Cualquier proceso de mediación debe ser sistémico y completo y debe
dar respuesta a estos tres objetivos fundamentales: a) graficar los resultados y la
evolución de los procesos de mediación en las negociaciones como una herramienta de
resolución de conflictos; b) diseñar un sustento teórico de la práctica actual de la
mediación de acuerdo a la experiencia lograda en diferentes oportunidades y c) brindar a
los especialistas en estas técnicas conocimientos concretos y eficaces que coadyuven a
las partes comprometidas en la resolución de los conflictos. Por supuesto sin perder de
vista cuáles son los objetivos que se quieren conseguir, utilizando la mediación y la
forma cómo ella se interrelaciona con los otros arreglos negociados.
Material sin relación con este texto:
-- ==== Sys2Proof/Machine/Core.lean ====
section
/-! DEFINITION. The machine behind the host's interface. -/

/-- The module as the host runs it. -/
noncomputable def Sys2Proof.core : Host.Core :=
  { State := Sys2Proof.Machine.State, Fault := Sys2Proof.Machine.Fault, Refusal := Sys2Proof.Machine.Refusal,
    step := Sys2Proof.Machine.step, reset := Sys2Proof.Machine.State.reset }
end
En los momentos que un especialista en mediación de los organismos
internacionales, como es el caso de la Naciones Unidas, actúa en una confrontación
internacional, cuando un mediador en conflictos organizacionales se involucra en un sin
número de opciones de solución antes de una huelga, o un mediador en asuntos familiares
colabora con una pareja a llegar a un acuerdo inteligente de divorcio: ¿Cuáles
actividades realiza? ¿Cuál es la relación entre las partes involucradas? ¿Cuáles son
las responsabilidades de los mediadores?.
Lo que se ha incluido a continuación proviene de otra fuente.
/-- The same of every destination, bit by bit: scalars, addresses, guards, scratchpad bases, loop counters, matrix parameters, index registers, predicates and vector registers under their masks, and the fields of shadow shape registers. A bit takes what the last due write that covers it gives, and a bit that none covers stays. What the writes of committed regions give stands in the shadow too, and in the vector register that a rollback leaves: the model's choice (log entry 10). -/
def Sys2Proof.Claims.RegisterWritesLand : Prop :=
  ∀ (s : State) (c : Nat), ∃ t, exec (.fixedLatencyWrite c) s = .next t ∧ s.onlyCore t c ∧
    let k := s.core c
    let e := t.core c
    let due (x : FixedWrite) : Prop := x.due ≤ s.cycle
    ∀ cls n i,
      stands k.iss.pend due cls n i (heldBit k.regs k.vec cls n i) (heldBit e.regs e.vec cls n i) ∧
      stands k.iss.pend (fun x => due x ∧ x.region < k.iss.region) cls n i (heldBit k.sh k.rollback.vec cls n i) (heldBit e.sh e.rollback.vec cls n i)

/-- R76 and R77 with R124 and R306: the writes of fixed latency that are due land in issue order at every destination (scalar, address, guard, base, loop-counter, matrix-parameter, index, predicate and vector registers, these two under their masks, and the fields of shadow shape registers), so that the last one stands; s0 and g0 keep reading 0 and 1. That a write of a committed region lands in the shadow too is the model's choice (log entry 10). -/
def Obligations.FixedWritesLand : Prop := Sys2Proof.Claims.ScalarWritesLand ∧ Sys2Proof.Claims.RegisterWritesLand

/-- R300 to R303 and R314: reads and writes of the system registers, with the privilege trap of an access that the mode may not make; and `nop`. That the value of a `sysrd` is there from the next cycle on (log entries 17 and 22) and the trap's detail 1 (log entry 46) are the model's choice. -/
def Obligations.SystemRegisters : Prop := Sys2Proof.Claims.SystemRegisterReads ∧ Sys2Proof.Claims.SystemRegisterWrites

/-- R304 and R307: the two ends of a region. -/
def Obligations.CommitAndRollback : Prop := Sys2Proof.Claims.CommitAppends ∧ Sys2Proof.Claims.RollbackRestores

/-! ### The sync class at issue -/

open Sys2Proof Sys2Proof.Machine Sys2Proof.Claims

/-- R281 to R284: what the barrier operations do at issue. `bar.cfg` changes no mask before the end of its cycle and then exactly the mask of its line, without bits outside the gang; `bar.arrive` sets the core's flag when the line names the core and does nothing else; `bar.test` writes 1 exactly when the flag is clear or the core does not take part; `bsync` and its wait form hold the core only where it takes part. -/
def Obligations.BarrierOperations : Prop :=
  (∀ (f : YB) (s : State) (j : Job) (x : Task), s.me.job = some j → s.hub.tasks.get none j.task = some x →
    let me := s.cur % 8
    let nb := f.nb.toNat
    let gang := x.cores.map (· % 8)
    let mask := x.masks.get gang nb
    let arrived := x.arrived.get [] nb
    let put (y : Task) : State := { s with hub := { s.hub with tasks := s.hub.tasks.put none j.task (some y) } }
    (x.pending.get [] nb = [] → ∃ y : Task, exec (.barCfg f) s = .next (put y) ∧ y = { x with pending := y.pending } ∧
      y.newMasks.masks.get gang nb = gang.filter (fun i => f.imm.getLsbD i) ∧
      ∀ n, n ≠ nb → y.newMasks.masks.get gang n = x.newMasks.masks.get gang n) ∧
    (me ∈ mask ∧ me ∉ arrived → exec (.barArrive f) s = .next (put { x with arrived := x.arrived.put [] nb (arrived ++ [me]) })) ∧
    (me ∉ mask ∨ me ∈ arrived → exec (.barArrive f) s = .next (put x)) ∧
    writes (.barTest f) s 2 [.s f.s.toNat (if me ∈ mask ∧ me ∈ arrived then 0 else 1)] ∧
    (me ∈ mask → ∃ t, exec (.bsync f) s = .next t ∧ s.onlyCore t s.cur ∧ t.me = { s.me with iss := { s.me.iss with hold := .bsync nb 0 false false } }) ∧
    (me ∉ mask → exec (.bsync f) s = .next s) ∧
    (me ∈ mask ∧ me ∈ arrived → ∃ t, exec (.bsyncWait f) s = .next t ∧ s.onlyCore t s.cur ∧ t.me = { s.me with iss := { s.me.iss with hold := .bsync nb 0 true true } }) ∧
    (me ∉ mask ∨ me ∉ arrived → exec (.bsyncWait f) s = .next s))

/-- R286, R288, R290, R293 to R295 at issue: releases, fences and waits enter WB, the waits hold every later bundle, and `drain` makes its status register pending and holds later memory operations. `acq.fence` does nothing at core scope and otherwise empties the core's L1 at issue; its registers, vectors, scratchpad and queues stay, and of lines that no L1 owns each dirty byte stands at its home then and no other byte changes. -/
def Obligations.FencesAndWaits : Prop :=
  ∀ s : State,
    (∀ f : YM, ∃ t, exec (.relFence f) s = .next t ∧ s.withholds t [.relFence f.scope.toNat]) ∧
    (∀ f : YW, ∃ t, exec (.waitM f) s = .next t ∧ s.onlyCore t s.cur ∧
      t.me = { s.me with wb := s.me.wb ++ [.waitM f.mask.toNat f.imm.toNat], iss := { s.me.iss with hold := .effect 0 } }) ∧
    (∀ f : YW, ∃ t, exec (.waitK f) s = .next t ∧ s.onlyCore t s.cur ∧
      t.me = { s.me with wb := s.me.wb ++ [.waitK f.mask.toNat], iss := { s.me.iss with hold := .effect 0 } }) ∧
    (∀ f : YM, ∃ t v, exec (.drain f) s = .next t ∧ s.withholdsFor t [.drain f.scope.toNat f.s.toNat v.id] [v] ∧
      v.kind = .status ∧ v.regs = [.s f.s.toNat] ∧ v.wr = [] ∧ v.ready = none ∧ v.hold = true) ∧
    (∀ f : YM, f.scope.toNat = 0 → exec (.acqFence f) s = .next s) ∧
    (∀ f : YM, f.scope.toNat ≠ 0 → ∃ t, exec (.acqFence f) s = .next t ∧ s.reads t ∧ (∀ ln, t.me.line ln = {}) ∧
      (s.mem.owner = [] → s.mem.fabric = [] → (∀ ln, (s.me.line ln).owned = false) → ∀ a, let x := (s.me.line (a / 128)).sec (a / 64)
        t.mem.byte a = if x.dirty.getLsbD (a % 64) then x.byte (a % 64) else s.mem.byte a))

/-- R279 and R286, R287, R290 at issue: the address of format YM, the alignment each operation needs, and, where translation succeeds, that `rel.st` and `waitaddr` enter WB with the physical address while both acquires read at issue, make s[d] pending with the 8 bytes of the authoritative copy, and hold later memory operations. A failed check takes its precise trap. -/
def Obligations.BeaconOperations : Prop :=
  ∀ (f : YM) (s : State),
    let va : W72 := BitVec.ofInt 72 ((ar s f.a).toNat + f.off.toInt * 128)
    let inBeacon := va.toNat % 8 = 0 ∧ va.toNat % 128 ≤ 56
    (va.toNat % 128 ≠ 0 → exec (.relSt f) s = .next (s.precise ⟨0x06, 9, 0, 0, va⟩)) ∧
    (va.toNat % 128 = 0 → ∀ e, s.xlate .write va 8 = .error e → exec (.relSt f) s = .next (s.precise (e.cause 9))) ∧
    (va.toNat % 128 = 0 → ∀ g l, s.xlate .write va 8 = .ok (g :: l) → ∃ t, exec (.relSt f) s = .next t ∧
      s.withholdsFor t [.relSt f.scope.toNat f.ev.toNat g.pa (sr s f.s) g.untr] []) ∧
    (∀ i ∈ [Instr.acqLd f, Instr.acqLdAll f, Instr.waitaddr f],
      (¬inBeacon → exec i s = .next (s.precise ⟨0x06, 9, 0, 0, va⟩)) ∧
      (inBeacon → ∀ e, s.xlate .read va 8 = .error e → exec i s = .next (s.precise (e.cause 9)))) ∧
    (inBeacon → ∀ g l, s.xlate .read va 8 = .ok (g :: l) →
      (∃ t, exec (.waitaddr f) s = .next t ∧ s.onlyCore t s.cur ∧
        t.me = { s.me with wb := s.me.wb ++ [.waitaddr g.pa f.s.toNat (sr s f.s)], tlb := t.me.tlb, iss := { s.me.iss with hold := .effect 0 } }) ∧
      ∀ i ∈ [Instr.acqLd f, Instr.acqLdAll f], s.mem.fabric = [] → s.mem.owner.get none (g.pa / 128) = none → ∃ t v, exec i s = .next t ∧ s.reads t ∧
        t.me.iss.vpend = s.me.iss.vpend ++ [v] ∧ v.kind = .load ∧ v.regs = [.s f.s.toNat] ∧ v.hold = true ∧
        v.wr = [.s f.s.toNat (BitVec.ofNat 64 (leVal ((List.range 8).map fun i => s.mem.byte (g.pa + i))))] ∧
        (i = .acqLdAll f → ∀ ln, t.me.line ln = {}) ∧
        (f.scope.toNat ≠ 0 →
          let w : Pred := BitVec.ofNat 512 (leVal ((List.range 64).map fun i => s.mem.byte (g.pa / 128 * 128 + 64 + i)))
          t.me.as_ = ⟨s.me.as_.p ||| w, s.me.as_.l ||| w, s.me.as_.n ||| w⟩ ∧ ∀ ln, lineHits w ln = true → t.me.line ln = {}))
Entonces ¿Qué es la mediación?. De acuerdo con el Diccionario de la
Real Academia Española, significa: "Interponerse entre dos o más que riñen o
contienden, procurando reconciliarlos y unirlos en amistad". Mientras que los
especialistas en Comportamiento Organizacional, definen la mediación de la siguiente
forma: "Es la actuación en un conflicto o negociación, de un tercero aceptable,
imparcial y neutral que carece de un poder autorizado de decisión para ayudar a las
partes en disputa a alcanzar voluntariamente su propio arreglo mutuamente aceptable".
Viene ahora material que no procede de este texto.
-- ==== Sys2Proof/Tests/Slice0.lean ====
section
/-! SUPPORT. The model's own tests: ill-formed operations that the checks refuse, words from the spec's encodings, and for each statement states that meet the hypotheses of its clauses, with the outcome of one transition there. Expected values are worked out by hand from the rules. -/
namespace Sys2Proof.Tests
open Sys2Proof Sys2Proof.Machine Sys2Proof.Claims
set_option maxRecDepth 20000
set_option Elab.async false

/-! ### Helpers -/

/-- What holds of the next state that a transition answers. -/
def onNext (r : Res) (p : State → Bool) : Bool := match r with | .next t => p t | _ => false
/-- The state whose core 0 is `k`. -/
def one (k : Core) : State := { cores := [(0, k)] }
/-- The fixed-latency writes that the acting core issues. -/
def issuesWr (i : Instr) (s : State) (l : List (Nat × Wr)) : Bool :=
  onNext (exec i s) fun t => t.me.iss.pend == s.me.iss.pend ++ l.map fun x => ⟨s.cycle + x.1 - 1, s.me.iss.region, x.2⟩
/-- The acting core takes a precise trap with this code, detail and address. -/
def trapsWith (i : Instr) (s : State) (code det : Nat) (a : W72) : Bool := onNext (exec i s) fun t => t == s.precise ⟨code, det, 0, 0, a⟩ && decide (s.me.sys.level < t.me.sys.level)
/-- The effects that the acting core withholds. -/
def withholdsE (i : Instr) (s : State) (l : List Effect) : Bool := onNext (exec i s) fun t => t.me.wb == s.me.wb ++ l

/-! ### Ill-formed operations, one or more for each check (R58, R62 to R64, R72) -/

theorem test_wf_zero_fields :
    ([.cnz ⟨1, 1, 1⟩, .gtos ⟨1, 1, 0⟩, .stog ⟨1, 1, 0⟩, .amov ⟨1, 1, 1⟩, .tsrd ⟨1, 1, 1⟩, .lih ⟨1, 0x80000⟩, .alih ⟨1, 0x8000000⟩, .bget ⟨1, 1, 1⟩, .br ⟨1, 0, 2⟩, .call ⟨0, 1, 2⟩,
      .ret ⟨1, 0, 1⟩, .brs ⟨1, 1, 1⟩, .lbr ⟨1, 0, 1⟩, .trap ⟨1, 0, 0⟩, .tret ⟨0, 1, 0⟩, .idle ⟨0, 0, 1⟩, .tlbinvCtx ⟨1, 1, 1⟩, .tlbinvAll ⟨1, 1, 0⟩, .stitchUnbind ⟨1, 1, 1⟩, .vadd ⟨0, 8, 0, 0, 1, 1, 1, 1⟩] : List Instr).all
      (fun i => fieldReason 1024 32 i == some 2) = true := by decide +kernel
theorem test_wf_zero_fields_more :
    ([.pref ⟨0, 0, 0, 1, 1, 0⟩, .xadd ⟨1, 1, 1, 1, 0⟩, .xshl ⟨1, 1, 1, 0, 1⟩, .xcmp ⟨1, 1, 1, 0, 8⟩, .xld ⟨1, 1, 1, 0, 0⟩, .xtov ⟨1, 1, 1, 0⟩, .xexp ⟨1, 1, 1, 4⟩, .mzero ⟨1, 0, 0, 0, 1⟩, .mpref ⟨1, 0, 0, 0, 0⟩,
      .mcancelAll ⟨0, 0, 0, 0, 0x1001⟩, .mstatEngine ⟨0, 0, 1, 1, 0x100000⟩, .mcall ⟨0, 0, 0, 1, 0⟩, .kstage ⟨0, 1, 0, 0, 0, 0, 0⟩, .kwm ⟨0, 0, 1, 1, 0, 1, 0⟩, .kcancelChannel ⟨0, 0, 0, 0, 0, 0, 4⟩, .kstat ⟨0, 0, 0, 0, 0, 1, 1⟩,
      .bsync ⟨0, 1, 0⟩, .barCfg ⟨0, 0, 0x100⟩, .relFence ⟨0, 0, 1, 0, 0⟩, .waitM ⟨0, 4, 0⟩, .waitK ⟨0, 1, 1⟩, .drain ⟨0, 1, 0, 1, 0⟩, .uadd ⟨1, 1, 1, 1⟩, .uaca ⟨1, 1⟩, .utopkg ⟨1, 1, 0⟩] : List Instr).all
      (fun i => fieldReason 1024 32 i == some 2) = true := by decide +kernel
theorem test_wf_register_classes :
    ([.aadd ⟨32, 1, 1⟩, .bset ⟨16, 1, 0⟩, .lcset ⟨4, 1, 0⟩, .mpset ⟨8, 1, 0⟩, .ceq ⟨16, 1, 1⟩, .gand ⟨1, 16, 1⟩, .tsrd ⟨1, 32, 0⟩, .pand ⟨0, 0, 0, 0, 16, 1, 1, 0⟩, .ldN64 ⟨0, 0, 0, 64, 1, 0⟩, .lda ⟨0, 0, 0, 32, 1, 0⟩] : List Instr).all
      (fun i => fieldReason 1024 32 i == some 3) = true := by decide +kernel
theorem test_wf_g0_p0_destination : fieldReason 1024 32 (.ceq ⟨0, 1, 1⟩) = some 3 ∧ fieldReason 1024 32 (.vceq ⟨0, 8, 0, 0, 0, 1, 1, 0⟩) = some 3 := by decide +kernel
/-- R59: a vector register at the kernel's vregs and an accumulator at its accs are outside their class. -/
theorem test_wf_declared_resources : fieldReason 16 4 (.vmov ⟨0, 8, 0, 0, 16, 1, 0, 0⟩) = some 3 ∧ fieldReason 17 4 (.vmov ⟨0, 8, 0, 0, 16, 1, 0, 0⟩) = none ∧ fieldReason 16 4 (.mtsclr ⟨4, 0, 0, 0, 0⟩) = some 3 := by decide +kernel
theorem test_wf_limits_scalar :
    ([.shli ⟨1, 1, 64⟩, .ctsb ⟨1, 1, 64⟩, .sexti ⟨1, 1, 0⟩, .sexti ⟨1, 1, 65⟩, .zexti ⟨1, 1, 0⟩, .atos ⟨1, 1, 2⟩, .shset ⟨5, 0, 0, 1, 0⟩, .shset ⟨1, 0, 6, 1, 0⟩, .sysrd ⟨1, 0x005⟩, .syswr ⟨1, 0x001⟩, .syswr ⟨1, 0x024⟩] : List Instr).all
      (fun i => fieldReason 1024 32 i == some 4) = true := by decide +kernel
theorem test_wf_limits_vector_types :
    ([.vadd ⟨0, 11, 0, 0, 1, 1, 1, 0⟩, .vadd ⟨0, 0, 1, 0, 1, 1, 1, 0⟩, .vadd ⟨0, 8, 0, 1, 1, 1, 1, 0⟩, .vdiv ⟨0, 0, 0, 1, 1, 1, 1, 0⟩, .vmin ⟨0, 8, 1, 0, 1, 1, 1, 0⟩, .vabs ⟨0, 4, 0, 0, 1, 1, 0, 0⟩, .vand ⟨0, 8, 0, 0, 1, 1, 1, 0⟩, .vrecip ⟨0, 0, 0, 0, 1, 1, 0, 0⟩,
      .vceq ⟨0, 13, 0, 0, 1, 1, 1, 0⟩, .vcun ⟨0, 0, 0, 0, 1, 1, 1, 0⟩, .vmov ⟨0, 13, 0, 0, 1, 1, 0, 0⟩, .pand ⟨0, 1, 0, 0, 1, 1, 1, 0⟩, .pcnt ⟨0, 0, 0, 0, 1, 1, 0, 4⟩, .vperm ⟨0, 0, 0, 0, 1, 1, 1, 1⟩, .vrot ⟨0, 8, 0, 0, 1, 1, 128⟩] : List Instr).all
      (fun i => fieldReason 1024 32 i == some 4) = true := by decide +kernel
theorem test_wf_limits_vector_values :
    ([.vconst ⟨0, 0, 0, 0, 1, 0, 128⟩, .vconst ⟨0, 4, 0, 0, 1, 0, BitVec.ofInt 20 (-1)⟩, .vconst ⟨0, 11, 0, 0, 1, 0, 256⟩, .vext ⟨0, 8, 0, 0, 0, 1, 1, 128⟩, .vcvt ⟨0, 8, 0, 0, 1, 1, 0, 9⟩, .vwiden ⟨0, 8, 0, 0, 1, 1, 0, 8⟩, .vnarrow ⟨0, 8, 0, 0, 1, 1, 1, 9⟩,
      .vaddScalar ⟨0, 11, 0, 0, 1, 1, 1, 0⟩, .vdivScalar ⟨0, 0, 0, 1, 1, 1, 1, 0⟩, .vminScalar ⟨0, 8, 1, 0, 1, 1, 1, 0⟩, .vandScalar ⟨0, 8, 0, 0, 1, 1, 1, 0⟩, .vsqrt ⟨0, 0, 0, 0, 1, 1, 0, 0⟩] : List Instr).all
      (fun i => fieldReason 1024 32 i == some 4) = true := by decide +kernel
theorem test_wf_limits_memory :
    ([.ldN8 ⟨1, 0, 0, 1, 1, 0⟩, .ldN8 ⟨0, 5, 0, 1, 1, 0⟩, .ldN8 ⟨0, 0, 7, 1, 1, 0⟩, .ldAcq .n8 ⟨0, 0, 0, 1, 1, 0⟩, .vldx ⟨0, 0, 0, 1, 1, 1, 7⟩, .stN8 ⟨0, 0, 6, 1, 1, 0⟩, .stRel .n8 ⟨1, 0, 0, 1, 1, 0⟩, .vstx ⟨0, 0, 0, 1, 1, 1, 7⟩, .cwb ⟨0, 5, 0, 0, 1, 0⟩,
      .svld ⟨0, 1, 0, 1, 1, 0, 0⟩, .svgth ⟨0, 0, 1, 1, 1, 0, 1, 0⟩, .atmAdd ⟨0, 5, 0, 1, 1, 0, 1, 0⟩, .atmCas ⟨0, 0, 6, 1, 1, 1, 1, 0⟩] : List Instr).all
      (fun i => fieldReason 1024 32 i == some 4) = true := by decide +kernel
theorem test_wf_limits_index_matrix :
    ([.xshl ⟨1, 1, 0, 0, 64⟩, .xpopc ⟨1, 1, 0, 0, 65⟩, .xcmp ⟨1, 1, 1, 0, 6⟩, .xadv ⟨1, 1, 2, 0, 0⟩, .xtov ⟨1, 1, 0, 64⟩, .mrepl ⟨0, 0, 0, 0, 0⟩, .mrepl ⟨0, 0, 0, 0, 9⟩, .mcancelId ⟨0, 0, 0, 0, 0x1000⟩, .mcancelAll ⟨0, 0, 0, 0, 0⟩, .mcancelFlush ⟨0, 0, 0, 0, 0x1000⟩, .mtopkSet ⟨0, 0, 0, 0, 9⟩,
      .mstatTile ⟨0, 0, 0, 1, 0x100000⟩, .mstatEngine ⟨0, 0, 0, 1, 0⟩, .mcall ⟨0, 0, 0, 0, 1⟩] : List Instr).all
      (fun i => fieldReason 1024 32 i == some 4) = true := by decide +kernel
theorem test_wf_limits_copy_sync_stitch :
    ([.kcopy ⟨0, 0, 6, 1, 1, 1, 0⟩, .kloop ⟨0, 0, 0, 1, 1, 1, 0⟩, .kcollAllReduce ⟨0, 0, 0, 1, 1, 1, 0x800⟩, .kcollAllGather ⟨0, 0, 3, 1, 1, 1, 0x811⟩, .kcollReduceScatter ⟨0, 0, 3, 1, 1, 1, 0x802 + 0x30⟩, .kcollBroadcast ⟨0, 0, 3, 1, 1, 1, 0x003⟩, .kstage ⟨0, 0, 0, 0, 0, 0, 1⟩, .kstageSched ⟨0, 0, 0, 0, 0, 0, 0⟩,
      .kcancelAll ⟨0, 0, 0, 0, 0, 0, 0⟩, .kcancelFlush ⟨0, 0, 0, 0, 0, 0, 1⟩, .ksyncrd ⟨1, 0, 0, 1, 0, 1, 0⟩, .ksyncrdWait ⟨0, 0, 0, 1, 0, 1, 0⟩, .bsync ⟨0, 0, 1⟩, .bsyncWait ⟨0, 0, 0⟩, .relSt ⟨5, 0, 1, 1, 0⟩, .acqLd ⟨0, 7, 1, 1, 0⟩, .relFence ⟨0, 1, 0, 0, 0⟩, .waitaddr ⟨1, 0, 1, 1, 0⟩, .waitM ⟨0, 1, 32⟩, .drain ⟨6, 0, 0, 1, 0⟩,
      .ujmp ⟨0, 0, 0, 0, 0⟩, .ubz ⟨0, 0, 0, 0, 512⟩, .uloop ⟨0, 0, 9, 0, 1⟩, .ushli ⟨1, 1, 0, 72⟩, .uldop ⟨1, 0, 0, 44⟩, .uldop ⟨1, 0, 40, 4⟩, .uacc ⟨0, 0⟩, .utopk ⟨9, 0, 0⟩] : List Instr).all
      (fun i => fieldReason 1024 32 i == some 4) = true := by decide +kernel
/-- The checks that a whole bundle adds (R72, R73): header bits, a `nop` with bits, a swap bit without an operation that has an hs field, a register written twice, and an opcode of VA in VB. -/
theorem test_wf_bundle :
    decodeBundle (BitVec.ofNat 512 (2 ^ 496)) = .error (2, 0) ∧ decodeBundle (BitVec.ofNat 512 (2 ^ 432)) = .error (2, 1) ∧ decodeBundle (BitVec.ofNat 512 (2 ^ 506)) = .error (5, 6) ∧
    decodeBundle (BitVec.ofNat 512 (0x0100_2000_0000_0000 * 2 ^ 432 + 0x50_0080_0000 * 2 ^ 40)) = .error (7, 8) ∧
    decodeBundle (BitVec.ofNat 512 (0x3000000000000000 * 2 ^ 304)) = .error (8, 3) ∧ decodeBundle (BitVec.ofNat 512 (0x3F * 2 ^ 34)) = .error (1, 9) := by decide +kernel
Sin lugar a dudas para que exista un proceso de mediación las partes comprometidas en
el conflicto deben demostrar la voluntad de querer comenzar a negociar. Los patronos y las
representaciones de los trabajadores deben demostrar interés en iniciar la negociación, los
gobiernos y los grupos representantes de la sociedad civil deben instalar
foros para el diálogo, y las familias deben demostrar disposición
que desean reunirse. En consecuencia la mediación es esencialmente la negociación que
involucra a un tercero especialista en los procedimientos eficaces de negociación y sin
lugar a dudas con estas competencias están en la mejor posición de ayudar a la gente
comprometida con el conflicto a planificar sus respectivas actividades y ser más eficaces
en su contingencia.
La mediación es una prolongación del proceso de negociación debido a
que conlleva a ampliar el abanico del regateo a un formato nuevo y utilizar a un mediador
experto, el cual debe aportar componentes y dinámicas innovadores a las transacciones de
los litigantes. La realidad demuestra fehacientemente lo siguiente:"SIN
NEGOCIACIÓN, NO PUEDE HABER MEDIACIÓN". La teoría que está a la sombra de
la intervención del mediador, es que éste tiene que tener capacidad para modificar la
dinámica de poder de la interrelación conflictiva influyendo sobre los valores y
principios o los estilos actitudinales de las individualidades, suministrando conocimiento
e información, o implantando un proceso negociador más eficaz y por lo tanto ayudando a
las personas comprometidas en el conflicto a buscar la solución óptima para resolver la
disputa.
De acuerdo a los acontecimientos acaecidos en las últimas semanas en
Venezuela y a la forma de conducir las "interpelaciones" en la Asamblea Nacional
y de los resultados obtenidos de las mismas y de cómo se están llevando las mal llamadas
"mesas de diálogo", se requiere urgentemente un mediador altamente eficaz para
tratar de minimizar las pugnas existentes entre el oficialismo y la oposición y se logre
nuevamente el ordenamiento de paz que siempre había existido en el País. Este mediador
debe garantizar a como de lugar la imparcialidad, entendiéndose como tal que éste esté
libre de tendencia o favoritismo, tanto en la palabra como en la acción. La imparcialidad
significa un compromiso de ayudar a todas las partes, y no a una sola, a alcanzar un
acuerdo satisfactorio. LA IMPARCIALIDAD SIGNIFICA QUE UN MEDIADOR NO REPRESENTARÁ
UN ROL ANTAGÓNICO EN EL PROCESO DE RESOLUCIÓN DE LA DISPUTA.